De inspecteur heeft het bezwaar van belanghebbende ongegrond verklaard.
1.3.
De inspecteur heeft op het beroep gereageerd met een verweerschrift.
1.4.
Partijen hebben nadere stukken ingediend. Deze stukken zijn telkens in afschrift verstrekt aan de wederpartij.
1.5.
De rechtbank heeft het beroep op 7 november 2024 op zitting behandeld. Hieraan hebben deelgenomen: [naam 1] , de gemachtigde, en namens de inspecteur: mr. [inspecteur 1] , mr. [inspecteur 2] , mr. [inspecteur 3] , mr. [inspecteur 4] , drs. [inspecteur 5] en mr. dr. [inspecteur 6] . Van hetgeen op de zitting is besproken is een proces-verbaal opgemaakt, waarvan de rechtbank gelijktijdig met de uitspraak een afschrift naar partijen heeft verzonden.
Beoordeling door de rechtbank
2. De rechtbank beoordeelt of de navorderingsaanslag en de belastingrentebeschikking terecht en tot de juiste bedragen zijn vastgesteld. Zij doet dat aan de hand van de beroepsgronden van belanghebbende.
2.1.
De rechtbank zal het beroep gegrond verklaren en de uitspraak op bezwaar, de navorderingsaanslag en de belastingrentebeschikking vernietigen.
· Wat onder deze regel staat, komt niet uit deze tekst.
/-- The registry as R135 prints it: RESULT0 for FN = 0, 1, 2, 3, none for NI. -/
def registryRow : Format → Format → List (Option Nat)
  | .f32, .f32 => [some 0x00, some 0x00, some 0x00, some 0x00]
  | .f32, .i32 => [some 0x07, some 0x06, some 0x05, some 0x04]
  | .f32, .i24 => [some 0x0B, some 0x0A, some 0x09, some 0x08]
  | .f32, .i16 => [some 0x0F, some 0x0E, some 0x0D, some 0x0C]
  | .f32, .i8 => [some 0x13, some 0x12, some 0x11, some 0x10]
  | .f32, .u8 => [some 0x17, some 0x16, some 0x15, some 0x14]
  | .i32, .f32 => [some 0x20, some 0x20, some 0x20, some 0x20]
  | .i32, .i32 => [some 0x24, some 0x24, some 0x24, some 0x24]
  | .i32, .i24 => [none, none, some 0x28, some 0x28]
  | .i32, .i16 => [some 0x2E, some 0x2E, some 0x2C, some 0x2C]
  | .i32, .i8 => [some 0x32, some 0x32, some 0x30, some 0x30]
  | .i32, .u8 => [none, none, some 0x34, some 0x34]
  | .i24, .f32 => [some 0x40, some 0x40, some 0x40, some 0x40]
  | .i24, .i32 => [some 0x44, some 0x44, some 0x44, some 0x44]
  | .i24, .i24 => [some 0x48, some 0x48, some 0x48, some 0x48]
  | .i24, .i16 => [some 0x4E, some 0x4E, some 0x4C, some 0x4C]
  | .i24, .i8 => [none, none, some 0x50, some 0x50]
  | .i24, .u8 => [none, none, some 0x54, some 0x54]
  | .i16, .f32 => [some 0x60, some 0x60, some 0x60, some 0x60]
  | .i16, .i32 => [some 0x64, some 0x64, some 0x64, some 0x64]
  | .i16, .i24 => [some 0x68, some 0x68, some 0x68, some 0x68]
  | .i16, .i16 => [some 0x6C, some 0x6C, some 0x6C, some 0x6C]
  | .i16, .i8 => [none, none, some 0x70, some 0x70]
  | .i16, .u8 => [none, none, some 0x74, some 0x74]
  | .i8, .f32 => [some 0x80, some 0x80, some 0x80, some 0x80]
  | .i8, .i32 => [some 0x84, some 0x84, some 0x84, some 0x84]
  | .i8, .i24 => [some 0x88, some 0x88, some 0x88, some 0x88]
  | .i8, .i16 => [some 0x8C, some 0x8C, some 0x8C, some 0x8C]
  | .i8, .i8 => [some 0x90, some 0x90, some 0x90, some 0x90]
  | .i8, .u8 => [some 0x94, some 0x94, some 0x94, some 0x94]
  | .u8, .f32 => [some 0xA0, some 0xA0, some 0xA0, some 0xA0]
  | .u8, .i32 => [some 0xA4, some 0xA4, some 0xA4, some 0xA4]
  | .u8, .i24 => [some 0xA8, some 0xA8, some 0xA8, some 0xA8]
  | .u8, .i16 => [some 0xAC, some 0xAC, some 0xAC, some 0xAC]
  | .u8, .i8 => [some 0xB0, some 0xB0, some 0xB0, some 0xB0]
  | .u8, .u8 => [some 0xB4, some 0xB4, some 0xB4, some 0xB4]

/-- The six format bits of R76. -/
def formatBits : List (Nat × Format) :=
  [(0x01, .f32), (0x02, .i32), (0x04, .i24), (0x08, .i16), (0x10, .i8), (0x20, .u8)]

/-- An operand register names a format: its low 32 bits with bit 31 cleared are the format's bit (R76). -/
abbrev Names (a : Addr) (f : Format) : Prop := (a.toNat % 2 ^ 31, f) ∈ formatBits

/-- An operand register names no format (R76). -/
def NamesNone (a : Addr) : Prop := ∀ f, ¬ Names a f

/-- The format of an ordinal is in the available mask of SELFMT: bit k of A0, k from 0 to 5 (R120). -/
abbrev Available (a : Addr) (k : Nat) : Prop := k ≤ 5 ∧ a.toNat.testBit k = true

/-! ## Arithmetic in the spec's words -/

/-- The logical value of a pattern (R58): two's complement, or the byte minus 128 for UInt8. -/
def logical (f : Format) (p : Word) : Int :=
  match f with
  | .f32 => 0
  | .i32 => Int.bmod p.toNat (2 ^ 32)
  | .i24 => Int.bmod p.toNat (2 ^ 24)
  | .i16 => Int.bmod p.toNat (2 ^ 16)
  | .i8 => Int.bmod p.toNat (2 ^ 8)
  | .u8 => (p.toNat % 2 ^ 8 : Nat) - 128

/-- The stored pattern of an integer (R155): its low bits, or r + 128 for UInt8. -/
def stored (f : Format) (r : Int) : Word :=
  match f with
  | .f32 => 0
  | .i32 => BitVec.ofInt 32 r
  | .i24 => BitVec.ofInt 32 (r % 2 ^ 24)
  | .i16 => BitVec.ofInt 32 (r % 2 ^ 16)
  | .i8 => BitVec.ofInt 32 (r % 2 ^ 8)
  | .u8 => BitVec.ofInt 32 ((r + 128) % 2 ^ 8)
Hierna legt de rechtbank uit hoe zij tot deze oordelen komt en welke gevolgen deze oordelen hebben.
Feiten
Algemeen
3. Belanghebbende is op 7 februari 2014, als [N.V.] , opgericht naar het recht van Curaçao. Zij heeft een kapitaal dat is verdeeld in 23.500.100 aandelen met een nominale waarde van elk € 1.
3.1.
In een brief van 14 oktober 2014 aan een Luxemburgse bank schrijft [naam 1] ( [naam 1] ), voor zover hier relevant:
“I am the ultimate beneficial owner of [belanghebbende]”
3.2.
In 2015 is de zetel van belanghebbende verplaatst naar Malta.
3.3.
Met ingang van 15 december 2015 is een Principal Party Agreement gesloten tussen [Limited 1] en [naam 1] (the Principal) waarin, voor zover hier van belang, staat:
“The Principal is the beneficial owner of 23,500,010 Ordinary shares of € .00 each in [belanghebbende] (…)”
3.4.
Met ingang van 16 december 2015 is belanghebbende in de registers van Malta ingeschreven als [belanghebbende] Ltd.
3.5.
Op 16 december 2015 heeft belanghebbende [Limited 2] opgericht naar het recht van Malta. In een bestuursbesluit van belanghebbende van diezelfde dag staat, voor zover hier van belang:
“[Belanghebbende] wishes to make further investment in its subsidiary, namely, [Limited 2] (…)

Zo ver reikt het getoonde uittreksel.